-- ==== Sys2Proof/Machine/Landing.lean ====
section
/-!
DEFINITION. Landings (R122 to R142, R256, R257, R260, R391): the cut's retraction, the records that a landing leaves, the trap of stuck
waits, hard pre-emption and the application of a clamp (R75).
-/
namespace Sys2Proof.Machine

/-! ### When a landing completes (R125) -/

/-- The stream has reached the cut: it stands beyond it, waits at the advance out of it, is parked or at RDV. -/
def Stream.atCut (bound : Nat) (t : Stream) : Bool :=
  decide (t.phase ≠ .issuing) || decide (bound ≤ t.coord.toNat) || t.adv.any (fun a => decide (bound ≤ a.target.toNat))
/-- The request fills no entry: stores have completed once they are held (R116). -/
def RemoteKind.silent : RemoteKind → Bool
  | .store _ _ _ _ => true
  | .plain _ _ => true
  | _ => false
/-- A released PUB or signal answers nothing. -/
def HeldKind.silent : HeldKind → Bool
  | .pub _ | .sems _ _ => true
  | _ => false
/-- An effect of the job on a core that has left it inside a cut and has not completed: one whose answer fills an entry, a SEND, or a
write on its way to a shadow image. -/
def State.abroad (s : State) (c : CoreId) (hd : Handle) (bound : Nat) : Bool :=
  let mine (k : CoreId) (h : Handle) (o : Origin) : Bool := decide (k = c ∧ h = hd ∧ o.stamp.coord.toNat < bound)
  s.remotes.any (fun r => !r.kind.silent && mine r.core r.handle r.org) || s.launches.any (fun r => mine r.core r.handle r.org) ||
  s.sendings.any (fun r => mine r.core r.handle r.org) || s.chunks.any (fun r => mine r.core r.handle r.org) ||
  s.services.any (fun r => !r.kind.silent && mine r.core r.handle r.org) ||
  s.fleet.any (fun m => (m.shadowOf c hd).any (fun o => decide (o.stamp.coord.toNat < bound)))
/-- Nothing inside the cut is outstanding, and no ME command that runs to its end has begun (R125, R239). -/
def State.settled (s : State) (c : CoreId) (j : Job) (l : Landing) : Bool :=
  !j.ops.any (fun o => l.inside o.org.stamp.coord) && !j.cmds.any (fun q => l.inside q.org.stamp.coord) && !j.meQ.any (fun q => q.begun && q.runsOn) &&
  !StreamId.all.any (fun st => (j.stream st).pushes.any (fun p => l.inside p.coord)) && !s.abroad c j.handle l.bound
/-- The landing of the job on a core may complete. -/
def State.mayLand (s : State) (c : CoreId) (j : Job) (l : Landing) : Bool :=
  StreamId.all.all (fun st => (j.stream st).atCut l.bound) && s.settled c j l &&
    s.fleetRoom (dieOf c) (s.fleetWrites (dieOf c) (j.held.filter (fun h => l.inside h.org.stamp.coord)))

/-! ### Queues (R132) -/

/-- A queue after a cut: pops beyond it return their entries ahead of the rest, and entries pushed beyond it are withdrawn. The entries
that a stream starts with have number 0. -/
def Queue.retract {α : Type} (bound : Nat) (q : Queue α) : Queue α :=
  ⟨((q.popped.filter (fun p => decide (bound ≤ p.2.1.toNat))).map (fun p => p.1) ++ q.items).filter
    (fun e => decide (e.id = 0) || decide (e.stamp.coord.toNat < bound)), []⟩
/-- Entries that a cut withdraws from a queue. -/
def Queue.withdrawn {α : Type} (bound : Nat) (q : Queue α) : Nat :=
  ((q.popped.filter (fun p => decide (bound ≤ p.2.1.toNat))).map (fun p => p.1) ++ q.items).length - (q.retract bound).items.length
/-- Pops beyond a cut. -/
def Queue.returned {α : Type} (bound : Nat) (q : Queue α) : Nat := (q.popped.filter (fun p => decide (bound ≤ p.2.1.toNat))).length
/-- Provisional pops of registers and tiles that a landing returns (R136); a returned token is not counted (R143). -/
def Job.popsBack (j : Job) (bound : Nat) : Nat :=
  (StreamId.all.map (fun st => ((j.stream st).regs.toList.map (Queue.returned bound)).sum)).sum +
    (j.tiles.toList.map (Queue.returned bound)).sum

/-! ### Streams (R126, R128, R202) -/

/-- A loop after the clamps that were applied while it ran (R75). -/
def Job.clamped (j : Job) (l : Fin 5) (lp : Loop) : Loop :=
  j.clamps.foldl (fun (lp : Loop) x => if x.1 = l ∧ lp.num < x.2.2 then
    let t := Nat.min lp.t x.2.1
    { lp with t := t, k := t + lp.s - 1 } else lp) lp
/-- What a stream goes back to: its newest ring entry inside the cut, or its start. -/
def Stream.target (bound : Nat) (t : Stream) : Option Snap := match (t.ring.filter (fun x => decide (x.coord.toNat < bound))).getLast? with
  | some x => some x
  | none => t.first
/-- A stream beyond the cut goes back to a ring entry. -/
def Job.restore (j : Job) (t : Stream) (x : Snap) : Stream :=
  { t with
    pc := x.pc
    coord := x.coord
    adv := x.adv
    loops := Vector.ofFn (fun l => (x.loops.get l).map (j.clamped l))
    preds := x.preds
    gens := x.gens
    reopen := x.reopen
    softLevel := x.reopen.or t.softLevel
    phase := .parked }
/-- The stream lies beyond the cut. -/
def Stream.rolled (bound : Nat) (t : Stream) : Bool := decide (bound ≤ t.coord.toNat) && t.first.isSome
/-- Coordinates a stream has held inside the cut: the newest, the others being at or before FRONT. -/
def Stream.heldIn (bound : Nat) (t : Stream) : List Coord := match t.heldCoords.filter (fun c => decide (c.toNat < bound)) with
  | [] => [t.coord]
  | l => l
/-- A stream after the landing. -/
def Job.landStream (j : Job) (bound : Nat) (t : Stream) : Stream :=
  let b := t.rolled bound
  let t := if b then match t.target bound with
    | some x => { j.restore t x with fences := t.fences.filter (fun f => decide (f.1 < x.seq)), awaited := t.awaited.filter (fun f => decide (f < x.seq)) }
    | none => t
    else if t.phase = .rdv then t else { t with phase := .parked }
  let back (l : List (Fin 8 × BitVec 1024 × Coord)) := l.filter (fun x => decide (bound ≤ x.2.2.toNat))
  let held := t.heldIn bound
  { t with
    regs := t.regs.map (Queue.retract bound)
    masks := (back t.maskHist).foldr (fun x m => m.set x.1.val x.2.1 x.1.isLt) t.masks
    maskHist := []
    nets := (t.netHist.filter (fun x => decide (bound ≤ x.2.2.toNat))).foldr (fun x m => m.set x.1.val x.2.1 x.1.isLt) t.nets
    netHist := []
    ring := []
    heldCoords := held
    advances := held.length - 1
    cause := 0
    wait := .none
    prog := none
    pushes := []
    tried := false }

/-! ### Memory (R129, R130, R292) -/

/-- One thing to be put back: a log entry or a retention copy. -/
inductive Undo where
  | log (e : LogEntry)
  | tile (r : Retain)
/-- Its coordinate. -/
def Undo.coord : Undo → Coord
  | .log e => e.coord
  | .tile r => r.coord
/-- Insert in descending order of coordinates; what comes first in the list stays first at one coordinate. -/
def undoInsert (u : Undo) : List Undo → List Undo
  | [] => [u]
  | x :: l => if x.coord < u.coord then u :: x :: l else x :: undoInsert u l
/-- Put a pool sector or a tile back, with its poison. -/
def State.undo (s : State) (c : CoreId) (acBase : Nat) : Undo → State
  | .log e =>
    let s := s.pokeClear (poolKey e.core e.p) e.old
    if e.bad then s.poisonRun (poolKey e.core e.p) 32 else s
  | .tile r =>
    let k := poolKey c (acBase + r.tile.toNat * 65536)
    let s := s.pokeClear k r.old
    r.bad.foldl (fun s i => s.poisonRun (k + 32 * i) 32) s
/-- Replay of the log and of the retention buffers beyond a cut, newest first. -/
def State.replayLog (s : State) (c : CoreId) (j : Job) (bound : Nat) : State :=
  let l := (j.rlogMem.filter (fun e => decide (bound ≤ e.coord.toNat))).map Undo.log ++
    (j.retained.filter (fun r => decide (bound ≤ r.coord.toNat))).map Undo.tile
  (l.foldl (fun r u => undoInsert u r) []).foldl (fun s u => s.undo c (j.hdr.tdep * 65536) u) s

**Task item**
Copy, please, exactly the lines that start at the first line of the data and end at the line containing "or at RDV. -/", both kept and no others.

**Exercise solution**
-- ==== Sys2Proof/Machine/Landing.lean ====
section
/-!
DEFINITION. Landings (R122 to R142, R256, R257, R260, R391): the cut's retraction, the records that a landing leaves, the trap of stuck
waits, hard pre-emption and the application of a clamp (R75).
-/
namespace Sys2Proof.Machine

/-! ### When a landing completes (R125) -/

/-- The stream has reached the cut: it stands beyond it, waits at the advance out of it, is parked or at RDV. -/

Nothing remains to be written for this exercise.